Shareholders in Mercury Asset Management and Jupiter Tyndall have been on a roll since the markets decided last year that the companies were in effect up for sale. Jupiter's shares, already spectacular performers, were given an added spurt by news of the 420p-a-share offer from Commerzbank of Germany, which locked in a useful gain over the 303p they hit in October before the bid rumours started to circulate.

Takeover prospects have also buoyed MAM since it became clear at the end of last year that its owner, SG Warburg, was going to merge or be taken over. MAM's shares have risen from £6 to £9 since then, though they fell back again this week when it became clear that Swiss Bank Corporation's takeover of Warburg was going to leave MAM as an independent entity.

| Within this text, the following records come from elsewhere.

/-- The push step of stand `k` toward stand `d`, the bite holding `bite`: what the span into `d` then holds, and the record
that the push retires (R73, R74). A starved bite pushes nothing. -/
def pushStep (k d : Stand) (bite : Option Segment) (s : State) : List Segment × Option Segment :=
  match bite with
  | some g => pushOnto d (stampOf k s (decide ((s.seq k).state = .tripped)) g) s
  | none => (s.span (spanInto d), none)

/-- The records of the span into stand `k` as a tail there gives them up, oldest first (R75). -/
def givenUp (l : List Segment) : List Segment := l.map fun g => { g with flags := { g.flags with discarded := true } }

/-- The tracker with the records `gone` retired, first one first: the ring keeps the last 32, and the count saturates (R61,
R64). -/
def retireAll (gone : List Segment) (t : Tracker) : Tracker :=
  { t with
    ring := (t.ring ++ gone).drop ((t.ring ++ gone).length - 32)
    retired := min 65535 (t.retired + gone.length) }

/-- A record of coil number `coil` allocated at stand `k` in `s`: every field as R70 states, and the next segment number where
no held record bears it (R59). -/
def AllocatedAt (coil : Nat) (k : Stand) (s : State) (g : Segment) : Prop :=
  g.coil = coil ∧ (s.stk.nextSeg ∉ s.stk.heldNumbers → g.seg = s.stk.nextSeg) ∧
    (∀ m, s.millRec = some m →
      (m.entrySource = .gauge ∧ (s.chan 24).state = .fresh →
        g.entrySrc = .gauge ∧ (g.entryH : Int) = max 0 (min 65000 (s.chan 24).value)) ∧
      (m.entrySource = .schedule ∨ (s.chan 24).state ≠ .fresh → g.entrySrc = .schedule ∧ g.entryH = m.hEntry)) ∧
    g.dev = none ∧ g.flags = { thread := false, limited := false, trip := false, lost := false, discarded := false } ∧
    g.gapRef = (s.gap k).sRef ∧ g.lastStand = none ∧ g.estH = none ∧ g.measH = none

/-- What the arrival of record `g` at the exit gauge leaves in `t`, `m` being the mill record and `target` the last active
stand's target thickness: EXIT_STALE as channel 25 has it, the monitor hold count, the integrators, and the record in the
retired ring with its meas_h (R64, R77, R78, R107, R108, R149). -/
def ExitArrival (g : Segment) (m : MillRecord) (target : Nat) (s t : State) : Prop :=
  ∃ meas : Option Nat,
    meas = (if (s.chan 25).state = .fresh then some (max 0 (min 65000 (s.chan 25).value)).toNat else none) ∧
    t.present .exitStale = meas.isNone ∧ t.stk.ring = (s.stk.ring ++ [{ g with measH := meas }]).drop (s.stk.ring.length - 31) ∧
    t.stk.retired = min 65535 (s.stk.retired + 1) ∧
    (meas = none → t.stk.hold = s.stk.hold ∧ ∀ j, (t.gap j).integ = (s.gap j).integ) ∧
    ∀ (h : Nat) (e : Int), meas = some h → e = (h : Int) - target →
      (0 < s.stk.hold → t.stk.hold = s.stk.hold - 1 ∧ ∀ j, (t.gap j).integ = (s.gap j).integ) ∧
      (s.stk.hold = 0 → e.natAbs ≤ m.mdb → t.stk.hold = 0 ∧ ∀ j, (t.gap j).integ = (s.gap j).integ) ∧
      (s.stk.hold = 0 → m.mdb < e.natAbs →
        t.stk.hold = m.nHold ∧
        ∀ j, (t.gap j).integ = match s.record j with
          | some r =>
            if s.inSet j = true ∧ (s.seq j).state = .roll ∧ (s.seq j).frozen = false ∧ 0 < r.ms then
              max (-(r.iLim : Int)) (min r.iLim ((s.gap j).integ + roundDiv (e * m.km * r.ms) 65536))
            else (s.gap j).integ
          | none => (s.gap j).integ)

/-- What a mill-empty event in `s` leaves in `t`, `before` being the stands' states as it begins (R14, R15, R16, R80): every
tail mark is clear, and the mill is ARMED, or IDLE with a LOCAL or HANDOVER stand in the active set. Without a COMMITTED bank
the stands in TAIL go to SETUP; with one the swap comes first and places every stand. -/
def MillEmptied (before : Stand → StandState) (s t : State) : Prop :=
  (∀ k, vget t.stk.tailMarks k = false) ∧
    t.stk.mill = (if ∃ k, t.inSet k = true ∧ (before k = .local_ ∨ before k = .handover) then .idle else .armed) ∧
    (s.sch.pendingBank.state ≠ .committed →
      t.sch = s.sch ∧ ∀ k, (t.seq k).state = if before k = .tail then .setup else before k) ∧
    (s.sch.pendingBank.state = .committed →
      t.sch.active = { state := .valid, bank := s.sch.pendingBank.bank, serial := s.sch.pendingBank.serial } ∧
      t.sch.pendingBank = { state := .empty, bank := Bank.none, serial := 0 } ∧
      (∀ k, (t.gap k).trim = 0 ∧ (t.gap k).integ = 0 ∧ (t.gap k).timer = (t.record k).map (·.tCtl)) ∧
      (∀ k, vget t.plu.acc k = 0) ∧ t.stk.hold = 0 ∧
      ∀ k, (t.seq k).state =
        if before k = .local_ ∨ before k = .handover ∨ before k = .tripped then before k
        else if t.inSet k = false then .out
        else if s.openCover k = true then .tripped
        else .setup)

/-! ## Trips -/

/-- What a lapse of a channel of stand `k`, or its entry into THREAD with one not FRESH, leaves in `t`: a SAMPLE_STALE record,
created with the action of its row, re-raised where it was HELD, and else as it was (R144, R154). An action that opens the
stand ends the scope, and leaves the new record HELD (R139). -/
def StaleRecorded (k : Stand) (s t : State) : Prop :=
  ∃ q, t.recordOf (.stand .sampleStale k) = some q ∧
    match s.recordOf (.stand .sampleStale k) with
    | none =>
      q.action = vget s.sch.config.actions 5 ∧ q.occ = 1 ∧ q.stampMs = s.ms ∧
        q.state = (if q.action = .note ∨ q.action = .freeze then .raised else .held)
    | some r => q = if r.state = .held then { r with state := .raised, occ := min 255 (r.occ + 1) } else r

But not all the rest of the sector has joined in the party. Gartmore shareholders, for instance, have seen their shares lose around 7 per cent of their value in the past five and a half months. Edinburgh Fund Managers' shares have barely been able to keep pace with the market.

There are two reasons for this. Firstly, fund management share prices are already pretty fully valued on the basis of earnings. Prospective price-earnings ratios range between 15 and 16 times for the sector - although they range as high as 19 for MAM compared with 12 or 13 for the market. More particularly, valuations based on funds under management have become stretched.

As our table shows, there is a substantial amount of good will built into share prices. That has been inflated where investors sense a takeover is in prospect - at MAM, the good will premium (the difference between the share price and net assets as a proportion of funds under management) - has grown from 1.5 per cent in December to a peak of 2.1 per cent this week. Where there is a strong retail franchise, such as exists with M & G and Perpetual, the valuation seems to have lost touch with reality.

These heady ratios suggest to analysts like Martin Cross at UBS that bidders are unlikely to want to pay more for fund managers, even if there are any more available to buy. For the second problem facing predators is that most groups are in effect locked up with friendly shareholdings.

The long-standing Esmee Fairbairn Charitable Trust holds the key to M&G with a 34 per cent stake. Henderson Administration has 22 per cent of its shares held by investment trusts it manages, and at Perpetual, which disappointed with a mere 3 per cent interim profits uplift on Thursday, its founder, Martyn Arbib, controls around two-thirds of the equity.

German banks, keen buyers of fund managers in the past, may now have had their fill. The Dutch bank ABN Amro has apparently been a disappointed suitor in the past and NatWest plainly still nurtures an interest in picking up MAM, but shareholders who are holding their breath for a bid at over 900p now look like they are going to be disappointed.